Credit concerns have left the financial markets volatile. The Dow Jones Industrials and other indexes went up sharply on Monday, but that was after a big drop on Friday. And amid all of that change, investors will be watching to see how the Fed responds. A committee of the Federal Reserve meets today.

NPR's Jim Zarroli reports.

JIM ZARROLI: The Fed is meeting at a time when the housing market seems to grow weaker by the month. That's already wreaked havoc on the subprime mortgage business. As the trouble spread to other markets, Wall Street is increasingly worried about a credit crunch.

Stuart Hoffman, chief economist at PNC Financial Services, says Fed policymakers are unlikely to lower interest rates when they meet today. But Hoffman says they will have to address investor fears about what's happening.
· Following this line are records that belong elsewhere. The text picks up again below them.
-- ==== Sys2Proof/Machine/DieState.lean ====
section
/-! DEFINITION. The state of dies, contexts, the fabric and the part (14 R264; 15 R283 to R301; 16 R304 to R321; 17 R323 to R341; 18 R342 to R361; 20 R388 to R399). -/

namespace Sys2Proof.Machine

/-! Memory -/

/-- MESI state of a host-tier or CXL-tier line at its home slice (R264). -/
inductive Mesi where
  | m | e | s | i
  deriving DecidableEq, Repr

/-- An L2 line that is not in its default condition (R264, R178): its MESI state for the host and CXL tiers, whether it is newer than its memory tier, and whether the host caches it (HBM4 and LPDDR6). -/
structure L2Line where
  st : Mesi
  dirty : Bool
  host : Bool
  deriving DecidableEq, Repr

/-! Contexts -/

/-- A queue of a resident context (Table 15-2) as its serving engine holds it. -/
structure Queue where
  qcb : DWord
  /-- Physical address of the tail line, which the serving engine watches (R283). -/
  tailPa : Nat
  ring : DWord
  logsize : Nat
  deviceFed : Bool
  ret : DWord
  retlog : Nat
  /-- Records placed as the engine last read or wrote them, records removed, retirement records written. -/
  tail : Nat
  head : Nat
  retidx : Nat
  /-- The task taken as head and not fully placed (R288). -/
  current : Option Nat
  /-- Serial of a placement fault on the ring slot, 0 before it is written (R286). -/
  fault : Option Nat
  /-- The failed slot is to be removed as 64 zero bytes (R286). -/
  zero : Bool
  deriving DecidableEq, Repr

/-- A context that is resident, or is leaving (R284), with the fields of its entry (Table 15-1). -/
structure Ctx where
  dies : Nat
  taking : Bool
  ptroot : Nat
  sumpto : Nat
  lret : DWord
  lretlog : Nat
  lretidx : Nat
  queues : Tab Queue
  /-- Queue served last by the serving engine (R288). -/
  lastQueue : Nat
  deriving DecidableEq, Repr

/-! Faults and responses -/

/-- What a parked fault of a die names (R306). -/
inductive FaultOf where
  | unit (u entry : Nat)
  | copy (core cmd : Nat)
  | slot (ctx q : Nat)
  | task (t : Nat)
  deriving DecidableEq, Repr

/-- An engine or placement fault that waits to be written (R305). -/
structure EngFault where
  what : FaultOf
  ctx : Nat
  cause : Nat
  addr : DWord
  unit : Nat
  write : Bool
  refused : Bool
  cycle : Nat
  deriving DecidableEq, Repr

/-- A parked fault with its context and cause (R306, R307). -/
structure Parked where
  what : FaultOf
  ctx : Nat
  cause : Nat
  pc : DWord
  handler : Bool
  deriving DecidableEq, Repr

/-- A response that has begun and not yet taken effect (R307): its status address and its 64 bytes, with progress. -/
structure Resp where
  slot : DWord
  bytes : List Byte
  stage : Nat
  since : Nat
  /-- PREEMPT and MIGRATE: the teams, or the strand, that are leaving. -/
  targets : List Nat
  deriving DecidableEq, Repr

/-- A saved unit (R313 to R317): a team or a strand that is away stands on a core number no die has, and this says where it came from. -/
structure Saved where
  ctx : Nat
  /-- Address of its image. -/
  area : DWord
  /-- The core number of the first unit of its set. -/
  set : Nat
  strand : Bool
  /-- Key of its team, or the number the strand's unit had. -/
  unit : Nat
  /-- Core that holds its hold entry: an S-core, or 4,096 plus a strand core's number. -/
  home : Nat
  /-- Cycle in which it left. -/
  since : Nat
  /-- The unit records of its image as they were written. -/
  wrote : List (List Byte)
  deriving DecidableEq, Repr

/-! Services -/

/-- How a service request stands (R323). -/
inductive ReqSt where
  | pending | accepted | done
  deriving DecidableEq, Repr

/-- A service request (R235, R323). -/
structure Req where
  unit : Nat
  strand : Bool
  team : Nat
  core : Nat
  ctx : Nat
  svc : SvcKind
  rq : Nat
  no : Word
  packet : List Byte
  st : ReqSt
  status : Nat
  count : Nat
  aux : Nat
  /-- Word 4 of its END record (Table 17-1). -/
  where_ : Nat
  /-- Acceptance number on the die, and the cycle of acceptance. -/
  order : Nat
  accepted : Nat
  /-- Tiles it names (R327). -/
  tiles : List Nat
  /-- Surface entries read at acceptance (R326), by index. -/
  surfaces : Tab (List Byte)
  /-- Tiles, triangles, rows, rays or samples done. -/
  pos : Nat
  /-- Lines of global memory it has written, as runs of bytes (R325). -/
  writes : List (Nat × Nat)
  deriving DecidableEq, Repr

/-! Fabric -/

/-- Link states (R343). -/
inductive LinkSt where
  | down | up | retrain
  deriving DecidableEq, Repr

/-- An off-package link (R342 to R345): its state and since when, its enable bit as last acted on, its counters, the packets it holds, and those it has sent, which the other end receives. -/
structure Link where
  st : LinkSt
  since : Nat
  enabled : Bool
  retrains : Nat
  drops : Nat
  /-- Packets that wait to be sent, of each channel in order (R342). -/
  held : List Packet
  /-- Packets sent, with the bytes of their contents (R350). -/
  out : List (Packet × List Byte)
  deriving DecidableEq, Repr

/-- A command of e1 or e2 that has passed to its engine (R226, R233). -/
structure FabCmd where
  unit : Nat
  ctx : Nat
  words : List Word
  /-- Memory instructions of the unit that were outstanding at its last push (R227). -/
  after : List Nat
  deriving DecidableEq, Repr

/-- A node [lo, hi) of a session on its host die (R348 to R355). -/
structure Node where
  lo : Nat
  hi : Nat
  /-- The left and the right child has been declared absent. -/
  absentL : Bool
  absentR : Bool
  /-- Last cycle heard from each child, and the link it came on. -/
  heardL : Nat
  heardR : Nat
  linkL : Option Nat
  linkR : Option Nat
  /-- Frames closed at the node. -/
  closed : List Nat
  /-- Tiles emitted: frame, x, y. -/
  emitted : List (Nat × Nat × Nat)
  deriving DecidableEq, Repr

/-- A frame begun on a die (R352). -/
structure Frame where
  no : Nat
  start : Nat
  budget : Nat
  step : Nat
  /-- Begun late, with its deadlines already passed. -/
  passed : Bool
  /-- It has closed on the die. -/
  closed : Bool
  deriving DecidableEq, Repr

/-- A merge session on a die (R346 to R357). -/
structure Session where
  ctx : Nat
  op : Nat
  n : Nat
  rank : Nat
  tx0 : Nat
  ty0 : Nat
  tw : Nat
  th : Nat
  dnode : Nat
  engine : Nat
  sink : Nat
  rtab : DWord
  ranks : List Nat
  slots : Nat
  nodes : List Node
  frames : List Frame
  highest : Option Nat
  /-- Packets held in its tile buffers. -/
  held : List TilePacket
  /-- Tiles this die has sent: frame, x, y. -/
  sent : List (Nat × Nat × Nat)
  /-- Ranks declared absent on the die. -/
  absent : List Nat
  closing : Option FabCmd
  late : Nat
  dup : Nat
  framesClosed : Nat
  /-- Cycle in which it was opened. -/
  opened : Nat
  deriving DecidableEq, Repr

/-- A frame being delivered to a sink (R361). -/
structure SinkFrame where
  frame : Nat
  session : Nat
  /-- Binding of the sink under which it came, and whether its record has been posted before. -/
  epoch : Nat
  again : Bool
  /-- Root tiles still to be delivered. -/
  left : Nat
  /-- Tiles written. -/
  tiles : Nat
  incomplete : Nat
  firstmiss : Nat
  maxmiss : Nat
  deadline : Bool
  clipped : Bool
  lost : Bool
  done : Bool
  deriving DecidableEq, Repr

/-- A bound sink (R359 to R361). -/
structure Sink where
  ctx : Nat
  base : DWord
  width : Nat
  height : Nat
  format : Nat
  pitch : Nat
  /-- Unit that receives frame records, and its reply queue. -/
  endpoint : Nat
  rq : Nat
  route : Option Nat
  /-- Bindings so far, and the cycle in which the session bound was opened: frames are numbered within one binding. -/
  epoch : Nat
  opened : Nat
  frames : List SinkFrame
  /-- Newest frame written at each tile position: x, y, frame. -/
  newest : List (Nat × Nat × Nat)
  /-- Lines written, which its frame records announce. -/
  lines : List Nat
  /-- Number of the latest frame of this binding whose record has been posted. -/
  posted : Option Nat
  releasing : Option FabCmd
  deriving DecidableEq, Repr

/-! The balancer -/

/-- A stage of a pipeline (Table 17-11) with its cores, hot count and a core marked to leave for another stage. -/
structure PipeStage where
  queue : Nat
  hi : Nat
  lo : Nat
  cores : List Nat
  hot : Nat
  leaving : List (Nat × Nat)
  deriving DecidableEq, Repr

/-- A pipeline set up on a die (R341). -/
structure Pipeline where
  ctx : Nat
  index : Nat
  stages : List PipeStage
  deriving DecidableEq, Repr

/-! Power -/

/-- Power states (R394). -/
inductive PState where
  | s0 | s1 | s2 | s3
  deriving DecidableEq, Repr

/-- Power and clock of a die (R394 to R396). -/
structure Power where
  st : PState
  /-- State being entered. -/
  entering : Option PState
  exiting : Bool
  /-- A wake arrived during the entry. -/
  wake : Bool
  idleSince : Nat
  lattol : Nat
  clklim : Nat
  thermal : Nat
  /-- Clock steps in force since the latest frame boundary (R396). -/
  steps : Nat
  temp : Nat
  /-- Cycles since bring-up that the die has spent outside S0. -/
  slept : Nat
  /-- Cycle by which the bring-up in progress ends (R390). -/
  upBy : Nat
  /-- Cycle at which traffic for the die's memory was last held for want of its power (R395). -/
  asked : Option Nat
  deriving DecidableEq, Repr

/-- Bring-up step a die has reached (R390). -/
inductive BringUp where
  | off | firmware | selftest | memory | links | ready | fenced
  deriving DecidableEq, Repr

/-- A die. -/
structure Die where
  bring : BringUp
  /-- Units fenced by self-test: S-core i as i = 12 × row + column, strand core i as 96 + i, L2 slice i as 480 + i, then rasterisers from 560, traversal units from 568, texture filter units from 576, scan-out engines from 600 and HBM4 stacks from 604. -/
  fenced : List Nat
  power : Power
  /-- Queue engine pointers (R288, R291, R293). -/
  diePtr : Nat
  threadPtr : Nat
  ctxPtr : Nat
  /-- Superstep grids that wait at heads of this engine, in the order in which they began to wait (R292). -/
  holdFor : List Nat
  /-- Cycle of the engine's latest placement (R288). -/
  placedAt : Option Nat
  serial : Nat
  waiting : List EngFault
  parked : Tab Parked
  resps : List Resp
  frozen : Bool
  /-- Messages held at the interfaces of a frozen or sleeping die, first to last (R321, R394, R395). -/
  held : List Event
  reqs : Tab Req
  nextReq : Nat
  nextOrder : Nat
  mergeCmds : Tab FabCmd
  scanCmds : Tab FabCmd
  sessions : Tab Session
  /-- Sessions that have closed, by the ID they last had: late packets are still counted there (R354). -/
  ended : Tab Session
  sinks : Tab Sink
  sinkDrops : Tab Nat
  nodeId : Option Nat
  routes : Tab Nat
  pipes : List Pipeline
  grants : List Nat
  deriving DecidableEq, Repr

/-! The part -/

/-- Phases of STATUS (Table 20-2). -/
inductive MPhase where
  | firmware | selftest | memory | links | ready | running | failed
  deriving DecidableEq, Repr

/-- What SPDM has agreed so far, and its latest response (R393). -/
structure Spdm where
  version : Bool
  caps : Bool
  algs : Bool
  /-- Asymmetric algorithms and digests that the requester's latest NEGOTIATE_ALGORITHMS offers, as they stand in the DOE mailbox. -/
  asym : Nat
  hash : Nat
  response : List Byte
  deriving DecidableEq, Repr

/-- Correction counters of a die in the lifetime record (R398, Table 20-4). -/
structure Corrected where
  hbm : Nat
  l2 : Nat
  cistern : Nat
  local_ : Nat
  parity : Nat
  uncorrected : Nat
  deriving DecidableEq, Repr

/-- Forms of supply, as the identity record numbers them (R6, R391). -/
inductive Form where
  | die | package | module
  deriving DecidableEq, Repr

/-- What package flash holds for bring-up: the version of the firmware image, and the configuration record (R390). The clock
ceiling, in MHz, stands here as the record has it: R396 gives the clock without it. -/
structure Flash where
  fwver : Word
  rollback : Word
  ceiling : Nat
  /-- Units found to fail in manufacture, by die, numbered as self-test numbers them. -/
  fenced : Tab (List Nat)
  deriving DecidableEq, Repr

/-- An HDM decoder: host addresses from `base` on are the device's physical addresses from `dpa` on (R386). -/
structure Hdm where
  base : Nat
  size : Nat
  dpa : Nat
  deriving DecidableEq, Repr

/-- The data that answer a host's read, and whether they carry poison (R386, R398). -/
structure CxlAnswer where
  pa : Nat
  data : List Byte
  poison : Bool
  deriving DecidableEq, Repr

/-- The CXL device as the host sees it (R386): configuration space, the HDM decoders by number, and the latest answer to a CXL.mem read. -/
structure Cxl where
  cfg : Tab Byte
  hdm : Tab Hdm
  answer : Option CxlAnswer
  deriving DecidableEq, Repr

/-- The management window, identity and lifetime state (R388 to R399). -/
structure Mgmt where
  form : Form
  /-- HBM4 stacks attached to a die supplied alone, one or two (R434). -/
  attached : Nat
  /-- GB of LPDDR6 attached to each die (R7). -/
  lpddr : Tab Nat
  flash : Flash
  cxl : Cxl
  phase : MPhase
  nokey : Bool
  fail : Nat
  ctxbase : Nat
  ident : Tab Byte
  /-- The two copies of the lifetime record in flash. -/
  lifeA : Tab Byte
  lifeB : Tab Byte
  hours : Nat
  boots : Nat
  corrected : Tab Corrected
  retrains : Tab Nat
  walks : Nat
  qfull : Nat
  spdm : Spdm
  deriving DecidableEq, Repr

/-! Turns -/

/-- What the machine does next: a unit's issue, an event of the part, or an act of the outside world that is no row of the opcode table. -/
inductive Turn where
  /-- the unit issues the next instruction of its running split -/
  | issue (u : Nat)
  /-- an event of the opcode table -/
  | event (i : Event)
  /-- the host writes host or CXL memory that it owns (R264) -/
  | hostWrite (pa : Nat) (data : List Byte)
  /-- the host backs a run of host or CXL addresses, or no longer does (R261) -/
  | hostBacks (pa n : Nat) (on : Bool)
  /-- a link sends what the buffers at its receiving end have room for (R342) -/
  | linkSend (link : Nat)
  /-- a TLB entry of a core, strand core or cell is evicted (R311) -/
  | evict (place : Nat) (index : Nat)
  /-- an instruction-cache line of a core is evicted -/
  | evictLine (core : Nat) (index : Nat)
  /-- a slice gives up its copy of a line of a host tier: DirtyEvict or CleanEvict (R386) -/
  | evictSlice (line : Nat)
  /-- the host writes configuration space (R386) -/
  | cfgWrite (off : Nat) (data : List Byte)
  /-- the host programs an HDM decoder (R386) -/
  | hdmWrite (index : Nat) (x : Hdm)
  /-- a CXL.mem request at the host's own addresses (R386) -/
  | hostMem (r : CxlReq)
  /-- the requester puts the algorithms that it offers into the DOE mailbox (R393) -/
  | spdmOffer (asym hash : Nat)
  /-- an SPDM request other than those of the opcode table (R393) -/
  | spdmOther (code : Nat)
  deriving DecidableEq, Repr

end Sys2Proof.Machine
end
Mr. STUART HOFFMAN (Chief Economist, PNC Financial Services): They will continue to say that their predominant policy concern is faster inflation. But it's going to be a little hard for the Fed to ignore the elephant in the room here in terms of the problems in the subprime market and the spreading that's happening to mortgages in overall markets.

ZARROLI: Hoffman says the Federal probably tried to reassure the markets by signaling that it's monitoring the housing decline. And after two weeks of falling stock prices, investors seemed to be ready for some positive news. Yesterday, stock prices soared, with the Dow seeing its biggest point gain in five years. Some of the best performing stocks for financial services companies which have been battered by all the talk of a credit crunch.

Jim Zarroli, NPR News, New York.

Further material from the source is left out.